Changing national demographics may be producing a new kind of dependent: parents and adult children of middle-aged taxpayers, according to the National Association of Enrolled Agents.
“If you are assuming the day-to-day care and financial support of a parent and that parent qualifies as a dependent, you may be eligible to claim additional tax benefits,” said John Dundon, an Enrolled Agent in Englewood, Colo. “Your parents can live in their own home or in a retirement community and still be legally claimed as dependents – so long as they meet IRS’s requirements for a dependent.”
The following criteria apply before parents can be claimed as dependents:
- He or she must be legally recognized as the taxpayer’s parent, either biologically or by adoption.
- For 2016, all dependent relatives must have less than $4,050 in gross taxable income to qualify.
- He or she must receive more than 50 percent of all financial support from the taxpayer.
- The parent must be a U.S. citizen or a resident of Canada or Mexico.
He or she must also not be required to file a federal income tax return. If the taxpayer’s parent is under 65 and filing Single, they must file a return if their income is at least $10,350; filing Single and over 65, at least $11,900; MFJ and under 65, at least $20,700; MFJ and over 65, at least $21,950.
The parent can’t file a joint return with a spouse for any purpose other than to receive a tax refund.
To claim both parents, they must both meet the criteria listed above.
If the taxpayer paid for a parent’s medical care, those expenses may qualify as itemized deductions. Even if a parent doesn’t meet the income requirement for dependents, medical expenses may still be claimed if the taxpayer provides 50 percent of their support.

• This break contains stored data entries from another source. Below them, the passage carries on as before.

theorem leaveLane_keeps {R s id j o} (hR : Keeps R s) : Keeps R (leaveLane s id j o) := by
  refine hR.trans ?_
  unfold leaveLane
  repeat' first
    | dsimp only
    | with_reducible exact .refl
    | with_reducible refine .ite ?_ ?_
    | with_reducible apply resumeSwitch_keeps
    | with_reducible apply uncount_keeps
    | simp (disch := (first | with_reducible exact Iff.rfl | (dsimp only [SmpOk]; with_reducible exact Iff.rfl) | (dsimp only [TbuOk]; with_reducible exact Iff.rfl) | (dsimp only; with_reducible exact Iff.rfl))) only
        [Keeps.mk_iff]

theorem clearWflt_keeps {R s t} (hR : Keeps R s) : Keeps R (clearWflt s t) :=
  hR.of_only (clearWflt_only .refl (by decide))

theorem resumeUpdate_keeps {R s} (hR : Keeps R s) : Keeps R (resumeUpdate s) := by
  refine hR.trans ?_
  unfold resumeUpdate
  repeat' first
    | dsimp only
    | with_reducible exact .refl
    | with_reducible refine .ite ?_ ?_
    | with_reducible apply resumeSwitch_keeps
    | with_reducible apply trySwitch_keeps
    | split

theorem dropGates_keeps {R s} (hR : Keeps R s) : Keeps R (dropGates s) :=
  hR.of_only (dropGates_only .refl (by decide))

theorem stopStream_keeps {R s k} (hR : Keeps R s) : Keeps R (stopStream s k) := by
  refine hR.trans ?_
  unfold stopStream
  repeat' first
    | dsimp only
    | with_reducible exact .refl
    | with_reducible refine .ite ?_ ?_
    | with_reducible apply setAce_keeps
    | simp (disch := (first | with_reducible exact Iff.rfl | (dsimp only [SmpOk]; with_reducible exact Iff.rfl) | (dsimp only [TbuOk]; with_reducible exact Iff.rfl) | (dsimp only; with_reducible exact Iff.rfl))) only
        [Keeps.mk_iff]

theorem startStream_keeps {R s k c} (hR : Keeps R s) : Keeps R (startStream s k c) := by
  refine hR.trans ?_
  unfold startStream
  repeat' first
    | dsimp only
    | with_reducible exact .refl
    | with_reducible refine .ite ?_ ?_
    | with_reducible apply setAce_keeps
    | with_reducible apply overrun_keeps
    | simp (disch := (first | with_reducible exact Iff.rfl | (dsimp only [SmpOk]; with_reducible exact Iff.rfl) | (dsimp only [TbuOk]; with_reducible exact Iff.rfl) | (dsimp only; with_reducible exact Iff.rfl))) only
        [Keeps.mk_iff]

theorem setPps_keeps {R s p} (hR : Keeps R s) : Keeps R (setPps s p) := by
  refine hR.trans ?_
  unfold setPps
  repeat' first
    | dsimp only
    | with_reducible exact .refl
    | with_reducible refine .ite ?_ ?_
    | with_reducible apply raise_keeps
    | simp (disch := (first | with_reducible exact Iff.rfl | (dsimp only [SmpOk]; with_reducible exact Iff.rfl) | (dsimp only [TbuOk]; with_reducible exact Iff.rfl) | (dsimp only; with_reducible exact Iff.rfl))) only
        [Keeps.mk_iff]

theorem acquire_keeps {R s} (hR : Keeps R s) : Keeps R (acquire s) := by
  refine hR.trans ?_
  unfold acquire
  repeat' first
    | dsimp only
    | with_reducible exact .refl
    | with_reducible refine .ite ?_ ?_
    | with_reducible apply setPps_keeps
    | simp (disch := (first | with_reducible exact Iff.rfl | (dsimp only [SmpOk]; with_reducible exact Iff.rfl) | (dsimp only [TbuOk]; with_reducible exact Iff.rfl) | (dsimp only; with_reducible exact Iff.rfl))) only
        [Keeps.mk_iff]

theorem fireTimer_keeps {R s k} (hR : Keeps R s) : Keeps R (fireTimer s k) :=
  hR.of_only (fireTimer_only .refl (by decide))

theorem risePpsOut_keeps {R s} (hR : Keeps R s) : Keeps R (risePpsOut s) := by
  refine hR.trans ?_
  unfold risePpsOut
  repeat' first
    | dsimp only
    | with_reducible exact .refl
    | with_reducible refine .ite ?_ ?_
    | simp (disch := (first | with_reducible exact Iff.rfl | (dsimp only [SmpOk]; with_reducible exact Iff.rfl) | (dsimp only [TbuOk]; with_reducible exact Iff.rfl) | (dsimp only; with_reducible exact Iff.rfl))) only
        [Keeps.mk_iff]

theorem stepForward_keeps {R s t0 d} (hR : Keeps R s) : Keeps R (stepForward s t0 d) := by
  refine hR.trans ?_
  unfold stepForward
  repeat' first
    | dsimp only
    | with_reducible exact .refl
    | with_reducible refine .ite ?_ ?_
    | with_reducible apply risePpsOut_keeps
    | with_reducible apply fireTimer_keeps
    | with_reducible refine .foldl (fun _ _ => ?_) _ ?_
    | simp (disch := (first | with_reducible exact Iff.rfl | (dsimp only [SmpOk]; with_reducible exact Iff.rfl) | (dsimp only [TbuOk]; with_reducible exact Iff.rfl) | (dsimp only; with_reducible exact Iff.rfl))) only
        [Keeps.mk_iff]

theorem stepTime_keeps {R s d} (hR : Keeps R s) : Keeps R (stepTime s d) := by
  refine hR.trans ?_
  unfold stepTime
  have k : Keeps s { s with tbu := { setNs s.tbu (timeNs s + d) with
      steps := satAdd 32 (setNs s.tbu (timeNs s + d)).steps 1, run := [], prev := (setNs s.tbu (timeNs s + d)).prev.map (· + d) } } := by
    intro x
    obtain ⟨a, b, c⟩ := x
    exact ⟨a, (show TbuOk (setNs s.tbu (timeNs s + d)) from setNs_ok b), c⟩
  split
  · exact .refl
  · dsimp only
    refine raise_keeps ?_
    split
    · exact stepForward_keeps k
    · exact k
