-- ==== Sys2Proof/Laws/State.lean ====
section
/-! SUPPORT. What each plain update of the state leaves as it was, field by field, and what is read back after it. -/

namespace Sys2Proof.Machine

/-! ### setFn -/

@[simp] theorem setFn_pending (s : State) (n : Nat) (f : FnState) : (setFn s n f).pending = s.pending := rfl
@[simp] theorem setFn_clk (s : State) (n : Nat) (f : FnState) : (setFn s n f).clk = s.clk := rfl
@[simp] theorem setFn_out (s : State) (n : Nat) (f : FnState) : (setFn s n f).out = s.out := rfl
@[simp] theorem setFn_rings (s : State) (n : Nat) (f : FnState) : (setFn s n f).rings = s.rings := rfl
@[simp] theorem setFn_ten (s : State) (n : Nat) (f : FnState) : (setFn s n f).ten = s.ten := rfl
@[simp] theorem setFn_keys (s : State) (n : Nat) (f : FnState) : (setFn s n f).keys = s.keys := rfl
@[simp] theorem setFn_strm (s : State) (n : Nat) (f : FnState) : (setFn s n f).strm = s.strm := rfl
@[simp] theorem setFn_xp (s : State) (n : Nat) (f : FnState) : (setFn s n f).xp = s.xp := rfl
@[simp] theorem setFn_rc (s : State) (n : Nat) (f : FnState) : (setFn s n f).rc = s.rc := rfl
@[simp] theorem setFn_svc (s : State) (n : Nat) (f : FnState) : (setFn s n f).svc = s.svc := rfl
@[simp] theorem setFn_ace (s : State) (n : Nat) (f : FnState) : (setFn s n f).ace = s.ace := rfl
@[simp] theorem setFn_smp (s : State) (n : Nat) (f : FnState) : (setFn s n f).smp = s.smp := rfl
@[simp] theorem setFn_tbu (s : State) (n : Nat) (f : FnState) : (setFn s n f).tbu = s.tbu := rfl
@[simp] theorem setFn_pmu (s : State) (n : Nat) (f : FnState) : (setFn s n f).pmu = s.pmu := rfl
@[simp] theorem setFn_evr (s : State) (n : Nat) (f : FnState) : (setFn s n f).evr = s.evr := rfl
@[simp] theorem setFn_flt (s : State) (n : Nat) (f : FnState) : (setFn s n f).flt = s.flt := rfl

/-! ### updXp -/

@[simp] theorem updXp_pending (s : State) (t : Nat) (f : Xport → Xport) : (updXp s t f).pending = s.pending := rfl
@[simp] theorem updXp_clk (s : State) (t : Nat) (f : Xport → Xport) : (updXp s t f).clk = s.clk := rfl
@[simp] theorem updXp_out (s : State) (t : Nat) (f : Xport → Xport) : (updXp s t f).out = s.out := rfl
@[simp] theorem updXp_host (s : State) (t : Nat) (f : Xport → Xport) : (updXp s t f).host = s.host := rfl
@[simp] theorem updXp_rings (s : State) (t : Nat) (f : Xport → Xport) : (updXp s t f).rings = s.rings := rfl
@[simp] theorem updXp_ten (s : State) (t : Nat) (f : Xport → Xport) : (updXp s t f).ten = s.ten := rfl
@[simp] theorem updXp_keys (s : State) (t : Nat) (f : Xport → Xport) : (updXp s t f).keys = s.keys := rfl
@[simp] theorem updXp_strm (s : State) (t : Nat) (f : Xport → Xport) : (updXp s t f).strm = s.strm := rfl
@[simp] theorem updXp_rc (s : State) (t : Nat) (f : Xport → Xport) : (updXp s t f).rc = s.rc := rfl
@[simp] theorem updXp_svc (s : State) (t : Nat) (f : Xport → Xport) : (updXp s t f).svc = s.svc := rfl
@[simp] theorem updXp_ace (s : State) (t : Nat) (f : Xport → Xport) : (updXp s t f).ace = s.ace := rfl
@[simp] theorem updXp_smp (s : State) (t : Nat) (f : Xport → Xport) : (updXp s t f).smp = s.smp := rfl
@[simp] theorem updXp_tbu (s : State) (t : Nat) (f : Xport → Xport) : (updXp s t f).tbu = s.tbu := rfl
@[simp] theorem updXp_pmu (s : State) (t : Nat) (f : Xport → Xport) : (updXp s t f).pmu = s.pmu := rfl
@[simp] theorem updXp_evr (s : State) (t : Nat) (f : Xport → Xport) : (updXp s t f).evr = s.evr := rfl
@[simp] theorem updXp_flt (s : State) (t : Nat) (f : Xport → Xport) : (updXp s t f).flt = s.flt := rfl

/-! ### updMount -/

@[simp] theorem updMount_pending (s : State) (t : Nat) (f : Mount → Mount) : (updMount s t f).pending = s.pending := rfl
@[simp] theorem updMount_clk (s : State) (t : Nat) (f : Mount → Mount) : (updMount s t f).clk = s.clk := rfl
@[simp] theorem updMount_out (s : State) (t : Nat) (f : Mount → Mount) : (updMount s t f).out = s.out := rfl
@[simp] theorem updMount_host (s : State) (t : Nat) (f : Mount → Mount) : (updMount s t f).host = s.host := rfl
@[simp] theorem updMount_rings (s : State) (t : Nat) (f : Mount → Mount) : (updMount s t f).rings = s.rings := rfl
@[simp] theorem updMount_ten (s : State) (t : Nat) (f : Mount → Mount) : (updMount s t f).ten = s.ten := rfl
@[simp] theorem updMount_keys (s : State) (t : Nat) (f : Mount → Mount) : (updMount s t f).keys = s.keys := rfl
@[simp] theorem updMount_strm (s : State) (t : Nat) (f : Mount → Mount) : (updMount s t f).strm = s.strm := rfl
@[simp] theorem updMount_rc (s : State) (t : Nat) (f : Mount → Mount) : (updMount s t f).rc = s.rc := rfl
@[simp] theorem updMount_svc (s : State) (t : Nat) (f : Mount → Mount) : (updMount s t f).svc = s.svc := rfl
@[simp] theorem updMount_ace (s : State) (t : Nat) (f : Mount → Mount) : (updMount s t f).ace = s.ace := rfl
@[simp] theorem updMount_smp (s : State) (t : Nat) (f : Mount → Mount) : (updMount s t f).smp = s.smp := rfl
@[simp] theorem updMount_tbu (s : State) (t : Nat) (f : Mount → Mount) : (updMount s t f).tbu = s.tbu := rfl
@[simp] theorem updMount_pmu (s : State) (t : Nat) (f : Mount → Mount) : (updMount s t f).pmu = s.pmu := rfl
@[simp] theorem updMount_evr (s : State) (t : Nat) (f : Mount → Mount) : (updMount s t f).evr = s.evr := rfl
@[simp] theorem updMount_flt (s : State) (t : Nat) (f : Mount → Mount) : (updMount s t f).flt = s.flt := rfl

In addition to deductions, there is a non-refundable tax credit available to taxpayers who pay for the care of a qualifying individual and meet certain other requirements: the Child and Dependent Care Credit. Qualifying parents must be physically or mentally unable to care for themselves.
Earned income and work-related expenses are necessary to qualify, meaning the care must have been provided while the taxpayer was either working or looking for work. The IRS also requires the care provider’s Social Security number and other ID. A taxpayer who is married but files a return separate from their spouse cannot claim this credit.